David Bharier, Head of Research at the British Chambers of Commerce (BCC), said “The Bank’s decision to raise interest rates for a 10th consecutive time continues its hard-line approach to inflation, but this is not without serious side-effects. Those impacted most by today’s decision will be mortgage holders and businesses reliant on debt to keep afloat after three years of economic shocks.”
“Our research shows that while inflation remains by far and away the top concern for businesses with 80% citing this in Q4 2022, concern about interest rates has risen sharply with 43% now citing this.
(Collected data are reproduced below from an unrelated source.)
-- ==== Sys2Proof/Machine/Ucie.lean ====
section
/-! DEFINITION. The UCIe sites (R351-R358): admission of X0, G0 and G1, and retraining. -/

namespace Sys2Proof.Machine

/-- The endpoint of a UCIe site; site 3 is G2, which is never trained (R351). -/
def ucieEid (site : Fin 4) : Eid := if site = 0 then 0 else if site = 1 then 8 else 63

/-- Channels in each direction for what was negotiated (R352). -/
def ucieC (x : AdmissionInfo) : Nat :=
  let lanes := fun (w : BitVec 2) => if w = 2 then 64 else if w = 1 then 32 else 0
  let m := x.modules.toNat
  let raw := ((if m ≥ 1 then lanes x.width0 else 0) + (if m ≥ 2 then lanes x.width1 else 0)) * x.rate.toNat
  if ! [16, 24, 32].contains x.rate.toNat ∨ m > 2 then 0
  else if raw ≥ 4096 then 128 else if raw ≥ 2048 then 64 else 0

/-- The vendor value and die type a site must report (R355, R407). -/
def State.expectedIdent (s : State) (site : Fin 4) : BitVec 32 :=
  if site = 0 then Config.x0Ident
  else BitVec.ofNat 32 (leNat (((s.sect 3 0).getD []).drop (if site = 1 then 48 else 52) |>.take 4))

/-- Admission fails: the endpoint is left lost, with an error record (R354). -/
def State.admitFail (s : State) (site : Fin 4) (extra : List Field) : State :=
  let e := ucieEid site
  let s := (s.setFld F.HK_UCIE_STATE.STATE site.val 7).events (F.HK_UCIE_STS.ADMIT_FAIL :: extra) site.val
  let s := s.recordEvent F.HK_UCIE_STS.ADMIT_FAIL site.val { rule := 354, sev := 2, eid := e.val, unit := site.val }
  if s.epState e = 3 then s.declareLost e else (s.setEpState e 4).setLost e true

/-- A channel is failed for want of a UCIe lane: no repair channel takes its place (R352). -/
def State.noLane (s : State) (src : Eid) (ch : Nat) : State :=
  (s.setTx src ch { s.tx src ch with failed := true }).markFailed src ch

/-- A site joined with 64 channels: its upper channels, the pair channels of T46 and T47 toward it, and its repair lanes are gone
(R352). -/
def State.halfSite (s : State) (e : Eid) : State :=
  let s := (upTo 64 64).foldl (fun s c => s.noLane e c) s
  let s := [46, 47].foldl (fun s t =>
    let src := siteEid (siteOf t)
    (pairChans src e).foldl (fun s c => s.noLane src c) s) s
  { s with fab := { s.fab with lostLanes := nput 0 s.fab.lostLanes e.val 5 } }

/-- A scale-out die starts (R308, log entry 70): its SESSION changes, and its connections are as a start leaves them. -/
def State.dieStart (s : State) (site : Fin 4) : State :=
  if s.codeC ∨ (site ≠ 1 ∧ site ≠ 2) then s
  else
    let d := site.val - 1
    let r := s.fresh
    let old := nget 0 s.so.session d
    let v := Config.session r.1
    { r.2 with so := { s.so with
        session := nput 0 s.so.session d (if v = old then v + 1 else v)
        nodes := nmapv {} s.so.nodes fun _ x => if bits x.entry.toNat 1 1 = d then { entry := x.entry } else x } }

/-- The next admission step of a site completes (R354). -/
def State.admission (s : State) (site : Fin 4) (x : AdmissionInfo) : State :=
  let e := ucieEid site
  let i := site.val
  let st := s.fld F.HK_UCIE_STATE.STATE i
  let put := fun (s : State) (v : Nat) => s.setFld F.HK_UCIE_STATE.STATE i v
  if site = 3 ∨ !s.domOn (epDomain e) ∨ !s.benchLocked (benchOf e) ∨ (s.clk.resets.any fun r => r.eid == e) then s
  else match st with
  | 1 =>
    let c := ucieC x
    let s := ((s.setFld F.HK_UCIE_STATE.RATE i x.rate.toNat).setFld F.HK_UCIE_STATE.CHANNELS i c).setFld
      F.HK_UCIE_STATE.MODULES i x.modules.toNat
    let s := (s.setFld F.HK_UCIE_STATE.WIDTH0 i x.width0.toNat).setFld F.HK_UCIE_STATE.WIDTH1 i x.width1.toNat
    let s := s.setReg .HK_UCIE_REPAIR i (x.repaired.setWidth 32)
    let narrow := (x.modules.toNat ≥ 1 ∧ x.width0 = 1) ∨ (x.modules.toNat ≥ 2 ∧ x.width1 = 1)
    let s := s.events ((if x.repaired ≠ 0 then [F.HK_UCIE_STS.LANE_REPAIRED] else [])
      ++ (if narrow then [F.HK_UCIE_STS.WIDTH_DEGRADED] else [])) i
    if c = 0 then s.admitFail site [] else put s 2
  | 2 => put s 3
  | 3 =>
    let id := x.dieType ++ x.vendor
    let s := ((s.setReg .HK_UCIE_IDENT (i * 3) id).setReg .HK_UCIE_IDENT (i * 3 + 1) (x.dieId.setWidth 32)).setReg
      .HK_UCIE_IDENT (i * 3 + 2) ((x.dieId >>> 32).setWidth 32)
    if id = s.expectedIdent site then put s 4 else s.admitFail site [F.HK_UCIE_STS.IDENT_MISMATCH]
  | 4 =>
    if s.fab.reclaim.contains e ∨ !s.regionRuns (regionOf e) then s
    else
      let half := s.fld F.HK_UCIE_STATE.CHANNELS i = 64
      let s := { s with fab := { s.fab with lostLanes := nput 0 s.fab.lostLanes e.val 0 } }
      let s := put (s.joinEndpoint e) 5
      if half then (s.halfSite e).events [F.HK_UCIE_STS.ADMITTED, F.HK_UCIE_STS.HALF_CHANNELS] i
      else s.event F.HK_UCIE_STS.ADMITTED i
  | 5 => if s.epState e = 4 then put s 1 else s
  | 7 => s
  | 0 => put (s.dieStart site) 1
  | _ => put s 1

/-- ADMISSION_STEP (R354). -/
def execAdmissionStep (site : Fin 4) (info : AdmissionInfo) (s : State) : Host.Outcome State Fault Refusal :=
  .next (s.admission site info)

/-- ADMISSION_FAIL (R354): a step failed or overran its time. -/
def execAdmissionFail (site : Fin 4) (s : State) : Host.Outcome State Fault Refusal :=
  let st := s.fld F.HK_UCIE_STATE.STATE site.val
  .next (if site = 3 ∨ st = 0 ∨ st = 5 ∨ st = 7 then s else s.admitFail site [])

/-- UCIE_RETRAIN (R356): the site's CRC failures within 1 ms reached the threshold; the endpoint falls silent. -/
def execUcieRetrain (site : Fin 4) (failures : Nat) (s : State) : Host.Outcome State Fault Refusal :=
  let i := site.val
  .next (if s.fldB F.HK_UCIE_CFG.RETRAIN_EN i ∧ s.fld F.HK_UCIE_STATE.STATE i = 5
      ∧ failures ≥ s.fld F.HK_UCIE_CFG.RETRAIN_THR i ∧ site ≠ 3 then
    (s.setFld F.HK_UCIE_STATE.STATE i 6).event F.HK_UCIE_STS.RETRAIN i
  else s)

end Sys2Proof.Machine
end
With the Bank expecting inflation to slow to around 4% by the end of the year, further rate rises could now simply add to the risk of a deeper recession, outweighing the benefits.”
“The main driver of inflation for most firms is energy costs, but this requires a clear policy solution, with immediate relief for those most affected and longer-term structural changes to ensure this market failure does not occur again.”
“Businesses will also need to see concrete action in the upcoming Budget to promote growth, including plans on infrastructure, tax, skills, and trade.”
CEO of Octane Capital, Jonathan Samuels, said “Another month, another escalation of the Bank of England’s current stance on raising borrowing costs. This is the tenth consecutive rise from our friends in Threadneedle Street and miles away from the now distant days of a sub 1% environment.”
“That said, one hopes that all of the blood has now been squeezed from the stone and that rates have peaked. Surely it’s time that we focus on investing in business growth now that inflation seems to be tamed at last?”